Explicit congestion notification (Explicit Congestion Notification, ECN) is a function added to the internet protocol (Internet Protocol, IP) header. The method allows the switch to mark the data packet after the queue length exceeds the threshold value so as to inform the source end of congestion, and the source end can reduce the data rate before the intermediate switch queue overflows, thereby avoiding the defect of the traditional congestion detection based on packet loss. ECN is now widely used in data center networks. However, the existing ECN marking strategy based on the fixed threshold has the defects of poor adaptivity, uncontrollable maximum queue length caused by delay of an ECN feedback loop, and the like, and a large amount of packet loss still can be caused when the ECN marking strategy faces to burst traffic, so that the network performance is reduced.
Disclosure of Invention
In order to solve the technical problems, the invention provides an ECN marking strategy and queue management method and system based on congestion prediction.

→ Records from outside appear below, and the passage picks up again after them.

/-- PFE_SWITCH (0xC101): R622, CONFLICT when the other feed is not qualified or a switchover runs. -/
def specPfeSwitch : CmdSpec :=
  { opcode := 0xC101, priv := .operate, sub := 0x01, len := lenIs 0,
    run := fun _ _ s =>
      match s.pfe.closed with
      | none => .fail stConflict
      | some f =>
        let o := otherFeed f
        if s.feedOk o.val && !s.feedUnusable o.val && s.pfe.want.isNone && !s.pfe.settling then
          .done [] (s.modPfe (fun p => { p with want := some o }))
        else .fail stConflict }

/-- PFE_SWITCH: R647. -/
def execPfeSwitch (h : Hdr) (p : Bytes) (s : State) : Host.Outcome State Fault Refusal := specPfeSwitch.direct h p s

/-- PFE_HOLDUP_TEST (0xC102): VHU is discharged to 45.0 V into VBUS and recharged; HOLDUP_CHARGED ends it. -/
def specPfeHoldupTest : CmdSpec :=
  { opcode := 0xC102, priv := .admin, sub := 0x01, len := lenIs 0,
    run := fun _ _ s =>
      if s.flag Reg.PFE_STATUS_ON_HOLDUP || s.pfe.holdupTest.isSome then .fail stConflict
      else .started (((s.setFlag Reg.PFE_STATUS_HU_READY 0 false).set Reg.PFE_HU_VOLTS 0 2250).modPfe
        (fun p => { p with charging := true, holdupTest := some s.cmd.nextBg })) false }

/-- PFE_HOLDUP_TEST: R647. -/
def execPfeHoldupTest (h : Hdr) (p : Bytes) (s : State) : Host.Outcome State Fault Refusal := specPfeHoldupTest.direct h p s

end Sys2Proof.Machine
end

The technical scheme of the invention is as follows: an ECN marking strategy and queue management method based on congestion prediction, comprising:
step S1: reading the length of each queue on the switch according to a preset period Ti;
step S2: if the data packet arrives in the reading period, calculating the estimated value of the growth rate of each queue according to the length of the queue of the previous and current reading periods of each obtained queue; otherwise, using the estimated value of the increasing rate of the last reading period as the estimated value of the increasing rate of the current reading period;
step S3: and calculating a linear prediction value of the length of each queue according to the estimated value of the growth rate, comparing the linear prediction value with a preset queue length threshold value, thereby predicting the congestion condition of the queue, and marking the ECN before network congestion of the data packet according to the prediction result.
Compared with the prior art, the invention has the following advantages:
1. the invention discloses an ECN marking strategy and a queue management method based on congestion prediction, which refer to the length of a queue and the growth rate of the queue at the same time when ECN marking decision is carried out, so that the invention can cope with the scene of frequent change of network flow rate, thereby solving the problem of insufficient self-adaptability of the traditional scheme based on fixed threshold.

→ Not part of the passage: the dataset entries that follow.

/-- Get DC Region Extent Lists (0x5603). -/
def specFmDcdExtents : CmdSpec :=
  { opcode := 0x5603, priv := .observe, sub := 0x0A, len := lenIs 12, objects := fun p _ => [hostLd p / 16],
    check := fun _ p s => firstBad [need (hostOk p s) 0],
    run := fun _ p s =>
      if !s.hasLd (hostLd p) then .fail stConflict
      else
        let xs := s.heldBy (hostLd p)
        let l := (xs.drop (p32 p 8)).take (min (p32 p 4) 100)
        .done (leBytes 2 (hostLd p) ++ [0, 0] ++ leBytes 4 (p32 p 8) ++ leBytes 4 l.length ++ leBytes 4 xs.length
          ++ leBytes 4 ((s.table 0x0A42).tag) ++ zeros 4 ++ (l.map (fun x => s.dcdExtent x 1)).flatten) s }

/-- Extent `i` of a DCD command's list: first extent and count, none where it is not whole extents of the pool. -/
def dcdRun (p : Bytes) (i : Nat) : Option (Nat × Nat) :=
  let a := p64 p (32 + 40 * i)
  let n := p64 p (40 + 40 * i)
  if a % extentBytes = 0 ∧ n % extentBytes = 0 ∧ n ≠ 0 ∧ a + n ≤ poolExtents * extentBytes then some (a / extentBytes, n / extentBytes)
  else none

/-- The runs of a DCD command's list. -/
def dcdRuns (p : Bytes) : List (Nat × Nat) := (List.range (p32 p 28)).filterMap (dcdRun p)

/-- Their extents. -/
def dcdList (p : Bytes) : List Nat := ((dcdRuns p).map (fun r => (List.range r.2).map (r.1 + ·))).flatten

/-- Pages of device `t` that pool tables or staged grants use. -/
def State.pagesTaken (s : State) (t : Nat) : List Nat :=
  let direct := fun (e : Nat) => if !entMirrored e && !entIl e && entTarget e == t then [entPage e] else []
  let words := (s.pairsUsed.map (fun i => [s.copyWord i 0, s.copyWord i 1])).flatten.filter cwValid
  let sets := (List.range 256).map (fun i =>
    let b := s.active 0x0A40 (128 * i) 128
    if s.isetUsed i ∧ s.isetNames i t then
      (((List.range (2 ^ isetWays b)).filter (fun w => isetTarget b w == t)).map (fun w =>
        (List.range (isetLength b / 2 ^ isetWays b)).map (isetBase b w + ·))).flatten
    else [])
  (s.validExtents.map (fun x => direct x.2)).flatten ++ (s.pol.grants.map (fun g => (g.entries.map (fun e => direct e.2)).flatten)).flatten
    ++ (words.filter (fun w => !cwIl w && cwTarget w == t)).map cwPage ++ sets.flatten
    ++ (s.pol.relocs.filter (fun r => !cwIl r.dstCopy && cwTarget r.dstCopy == t)).map (fun r => cwPage r.dstCopy)

/-- The first `n` numbers from `lo` on, below `hi`, that `used` does not hold. -/
def firstFree (lo hi n : Nat) (used : List Nat) : List Nat :=
  (((List.range (n + used.length)).map (lo + ·)).filter (fun x => x < hi && !used.contains x)).take n

/-- Device pages for `n` extents: the targets of the view in ascending order, the lowest free pages first (log 24). -/
def State.pickPages (s : State) (u n : Nat) : List (Nat × Nat) :=
  let ts := (List.range 64).filter (fun t => s.inView u t && s.isPool t && s.flag Reg.POL_DSP_CFG_DEVICE_OK t)
  (ts.foldl (fun (a : List (Nat × Nat)) t =>
    a ++ ((firstFree 0 (s.poolDev t).pages (n - a.length) (s.pagesTaken t)).map (fun g => (t, g)))) []).take n

/-- The first extent of this module's half of the pool. -/
def State.extentBase (s : State) : Nat :=
  if s.flag Reg.SEM_TWIN_STATUS_ENABLED ∧ s.flag Reg.SEM_TWIN_STATUS_TWIN_B then 2 ^ 23 else 0

/-- Extents that a grant may not take. -/
def State.extentsUsed (s : State) : List Nat :=
  s.validExtents.map Prod.fst ++ (s.pol.grants.map (fun g => g.entries.map Prod.fst)).flatten
    ++ (s.tbl.modq.map (fun m => m.extents.map Prod.fst)).flatten

/-- `n` extents for a grant: any that are free, or a run of consecutive ones, lowest first (log 24). -/
def State.pickExtents (s : State) (n : Nat) (contiguous : Bool) : List Nat :=
  let used := s.extentsUsed
  let lo := s.extentBase
  let hi := if s.flag Reg.SEM_TWIN_STATUS_ENABLED then lo + 2 ^ 23 else poolExtents
  if contiguous then
    match (lo :: (sortNat used).map (· + 1)).find? (fun b => lo ≤ b && b + n ≤ hi && used.all (fun x => x < b || b + n ≤ x)) with
    | some b => (List.range n).map (b + ·)
    | none => []
  else firstFree lo hi n used

/-- The share group that carries a tag. -/
def State.groupOfTag (s : State) (tag : Bytes) : Option Nat := (s.pol.groupTags.find? (fun g => g.2 == tag)).map Prod.fst

/-- Begins a grant of FM API origin: as EXTENT_GRANT, with the entries the module forms. -/
def State.fmGrant (s : State) (ld : Nat) (xs : List Nat) (group : Option Nat) : CmdResult :=
  let pages := s.pickPages (ld / 16) xs.length
  if pages.length < xs.length then .fail stNoResource
  else
    let owner := group.getD ld
    let es := (xs.zip pages).map (fun (x : Nat × (Nat × Nat)) =>
      (x.1, putBits (putBits (putBits (putBit 1 1 group.isSome) 6 10 owner) 17 7 x.2.1) 24 24 x.2.2))
    match s.grantRefused es (!s.hasLd ld || (match group with
        | some g => !(s.members g).contains ld
        | none => false)) with
    | some st => .fail st
    | none =>
      let lds := ((es.map (fun e => s.receivers e.2 owner)).flatten).dedup
      let g : Grant := { id := s.pol.nextId, bgId := some s.cmd.nextBg, lds := lds, entries := es, fills := es.length, mod := none,
                         offered := false }
      .started (s.bumpId.modPol (fun q => { q with grants := q.grants ++ [g] })) true

/-- Initiate Dynamic Capacity Add (0x5604): selection policy 0 free, 1 contiguous, 2 prescriptive, 3 enable shared access (R83). -/
def specFmDcdAdd : CmdSpec :=
  { opcode := 0x5604, priv := .operate, sub := 0x0A,
    len := fun p => if 32 ≤ p.length ∧ p.length = 32 + 40 * p32 p 28 then none else some headerOffset,
    objects := fun p _ => [hostLd p / 16],
    check := fun _ p s => firstBad [need (hostOk p s) 0, need (p8 p 2 % 16 < 4) 2, need (p8 p 3 % 8 == 0) 3,
      need (p8 p 2 % 16 == 2 || p8 p 2 % 16 == 3 || (p64 p 4 % extentBytes == 0 && p64 p 4 != 0)) 4,
      need (p8 p 2 % 16 != 2 || (p32 p 28 != 0 && (dcdRuns p).length == p32 p 28)) 28],
    run := fun _ p s =>
      let ld := hostLd p
      let tag := slice p 12 16
      let group := if tag = zeros 16 then none else s.groupOfTag tag
      if (tag != zeros 16 && group.isNone) || !s.hasLd ld then .fail stConflict
      else match p8 p 2 % 16 with
        | 3 =>
          (match group with
           | none => .fail stConflict
           | some g =>
             if (s.members g).contains ld then .fail stConflict
             else
               let r : Release := { id := s.pol.nextId, bgId := some s.cmd.nextBg, ld := ld, extents := [], waitHost := false,
                                    destroy := false, leavers := [], joiners := [(ld, g)], asked := (0, 0) }
               .started (s.bumpId.startRelease r false) true)
        | 2 => if 4096 < (dcdList p).length then .fail stNoResource else s.fmGrant ld (dcdList p) group
        | c =>
          let n := p64 p 4 / extentBytes
          if 4096 < n then .fail stNoResource
          else
            let xs := s.pickExtents n (c == 1)
            if xs.length < n then .fail stNoResource else s.fmGrant ld xs group }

2. The invention counteracts the delay of the feedback loop by predicting the congestion and feeding back the congestion information in advance, so that the network flow is controlled before the congestion, and the peak value of the queue is restrained, thereby solving the problem that the maximum queue length is uncontrollable.
Drawings
Fig. 1 is a flowchart of an ECN marking strategy and queue management method based on congestion prediction according to an embodiment of the present invention;
FIG. 2 is a schematic diagram of a change in a queue according to an embodiment of the invention;
fig. 3 is a block diagram of an ECN marking policy and queue management system based on congestion prediction according to an embodiment of the present invention.
Detailed Description
The invention provides an ECN marking strategy and a queue management method based on congestion prediction, which can effectively inhibit a peak value of a queue and reduce overflow of the queue caused by burst traffic.

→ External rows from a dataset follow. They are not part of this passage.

/-- The START record, with the chain value at zero, and the first checkpoint (R573, R575, R592). -/
def State.startRecord (s : State) : State :=
  let s := { s with trec := { s.trec with chain := zeroHash } }
  let s := s.record 0x01 0 (leBytes 1 (s.get Reg.CLK_RST_CAUSE_KIND) ++ [0, 0, 0] ++ s.hlm.assays.getD 2 zeroHash
    ++ s.hlm.assays.getD 3 zeroHash ++ leBytes 2 s.tbl.epoch)
  s.checkpoint.modClk (fun c => { c with startRecord := true, checkpointed := true })

/-- The journal's part of the restore (R608, R609). -/
def State.restoreJournal (s : State) (t : StartTests) : State :=
  let rs := s.jnl.good
  let s := { s with regs := s.jnl.fields s.regs }
  let s := s.restoreResult
  let s := { s with jnl := s.jnl.trimmed }
  let s := (s.startChannels rs t).startRemap rs
  let s := forEach rs (fun r s => s.restoreOne r) s
  (s.closeRelocs rs).showPrimary

/-- JOURNAL_RESTORE: steps 5 to 12 of Table 15-2, 7 to 10 of Table 15-4. -/
def execJournalRestore (t : StartTests) (s : State) : Host.Outcome State Fault Refusal :=
  .next (if s.clk.phase ≠ .released then s else
    let s := (s.restoreJournal t).startUnits t
    let s := if s.clk.warm then s.warmWalk else s.poisonShared
    let s := s.startDecoders.modPol (fun p => { p with startHold := s.flag Reg.POL_CTL_START_HOLD_EN })
    let s := (s.setFlag Reg.VLT_STATUS_READY 0 true).startRecord
    let s := forEach ((List.range' 1 18).filter (fun i => i != 7 || s.healthyPlanes != 0)) (fun i s => s.setFlag Reg.COMMON_READY i true) s
    s.modClk (fun c => { c with phase := .restored }))

/-- Everything that R592 names holds. -/
def State.canBeReady (s : State) : Bool :=
  s.clk.bootWritten && s.clk.lockApplied && s.clk.startRecord && s.clk.checkpointed
    && (List.range' 1 18).all (fun i => s.flag Reg.COMMON_READY i) && !s.flag Reg.FLT_STATUS_SAFE_MODULE && s.clk.startPend.isNone

/-- MOD_READY_ASSERT: R592; the ports and slots that wait for it start (R337, R373, R670). -/
def execModReadyAssert (s : State) : Host.Outcome State Fault Refusal :=
  .next (if s.clk.phase ≠ .restored ∨ !s.canBeReady then s else
    let s := s.modClk (fun c => { c with phase := .ready, modReady := true })
    let s := s.set Reg.CLK_START_TIME_READY_MS 0 (min 65534 ((s.tick - s.clk.startTick) / 800000))
    forEach s.presentPorts (fun p s => s.train p) s.slotsReady)

/-! ## Clocks and temperature (R36, R37, R702 to R706) -/

/-- Loss of REFCLK or of root PLL lock: FATAL 0x0300; the counter runs from the standby oscillator with F held, and
the servo starts anew (R37, R561). -/
def execRootPllFail (s : State) : Host.Outcome State Fault Refusal :=
  .next (if s.clk.phase = .off ∨ !s.clk.rootPll then s else
    let s := (s.modClk (fun c => { c with rootPll := false })).report 0x0300 fatal 0 []
    (((s.setServo servoFree).modTim (fun t => { t with oscillator := true })).setQuality 0).report 0x1003 corrected 0 [])

/-- ROOT_PLL_NO_LOCK: R702. -/
def execRootPllNoLock (s : State) : Host.Outcome State Fault Refusal :=
  .next (match s.clk.phase with
    | .boot | .keyed | .ledgerHold | .recovery => (s.modClk (fun c => { c with rootPll := false })).report 0x0300 fatal 0 []
    | _ => s)

/-- THERMAL_WARNING: a sample of the lid at 88 °C asserts THERM_N, one at 85 °C releases it (R704, R705, Table 19-8). -/
def execThermalWarning (lid : Int) (s : State) : Host.Outcome State Fault Refusal :=
  .next (if s.clk.phase = .off then s else
    let s := s.set Reg.CLK_THERM_LID_C 0 (unsignedOf 8 lid)
    if 88 ≤ lid ∧ !s.clk.thermN then
      ((s.modClk (fun c => { c with thermN := true })).setFlag Reg.CLK_THERM_WARN 0 true).report 0x0301 corrected 0 []
    else if lid ≤ 85 ∧ s.clk.thermN then (s.modClk (fun c => { c with thermN := false })).setFlag Reg.CLK_THERM_WARN 0 false
    else s)

/-- THERMAL_TRIP: a sample of junction sensor 0–31, or of the lid (32), at its trip level (R706, Table 19-8). -/
def execThermalTrip (sensor : Fin 33) (celsius : Int) (s : State) : Host.Outcome State Fault Refusal :=
  .next (if s.clk.phase = .off then s else
    let isLid : Bool := sensor.val == 32
    let s := if isLid then s.set Reg.CLK_THERM_LID_C 0 (unsignedOf 8 celsius) else s.set Reg.CLK_THERM_JUNC_C 0 (unsignedOf 8 celsius)
    if (if isLid then 98 else 120) ≤ celsius then
      (s.modClk (fun c => { c with gated := true })).report 0x0302 fatal 0 [byte sensor.val]
    else s)

/-! ## Test access port (R693) -/

/-- IDCODE (R693). -/
def jtagIdcode : Nat := 0x29640D9B

/-- JTAG_TAP_OPERATION: what TDO shifts out, and what drives the lands. Captured land levels are free (log 4). The board-test instructions act as BYPASS unless TEST_EN_N was
sampled low (R693). -/
def execJtagTapOperation (op : JtagOp) (s : State) : Host.Outcome State Fault Refusal :=
  let test := s.flag Reg.FLT_STATUS_TEST_EN
  let drive : Bool → Bool → State := fun d z => { s with jtag := { s.jtag with driving := d, highz := z } }
  let bypass := (drive false false).emit (.jtag [])
  let lands := fun (n : Nat) => (List.range n).map (fun i => Config.freeByte (s.fresh + i))
  let sampled := fun (t : State) (n : Nat) => { t with fresh := t.fresh + n }.emit (.jtag (lands n))
  .next (if s.clk.phase = .off then s else
    match op with
    | .bypass => bypass
    | .idcode => (drive false false).emit (.jtag (leBytes 4 jtagIdcode))
    | .samplePreload cells =>
      sampled { s with jtag := { boundary := cells, driving := false, highz := false } } cells.length
    | .extest | .extestPulse | .extestTrain => if test then sampled (drive true false) s.jtag.boundary.length else bypass
    | .clamp => if test then (drive true false).emit (.jtag []) else bypass
    | .highz => if test then (drive false true).emit (.jtag []) else bypass
    | .reset => drive false false)

end Sys2Proof.Machine
end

The present invention will be further described in detail below with reference to the accompanying drawings by way of specific embodiments in order to make the objects, technical solutions and advantages of the present invention more apparent.
Example 1
As shown in fig. 1, the ECN marking policy and queue management method based on congestion prediction provided by the embodiment of the present invention includes the following steps:
step S1: reading the length of each queue on the switch according to a preset period Ti;
step S2: if the data packet arrives in the reading period, calculating the estimated value of the growth rate of each queue according to the length of the queue of the previous and current reading periods of each obtained queue; otherwise, using the estimated value of the increasing rate of the last reading period as the estimated value of the increasing rate of the current reading period;
step S3: and calculating linear prediction values of the lengths of the queues according to the estimated value of the growth rate, comparing the linear prediction values with a preset queue length threshold value, predicting the congestion condition of the queues, and marking the ECN of the data packet before network congestion according to the prediction result.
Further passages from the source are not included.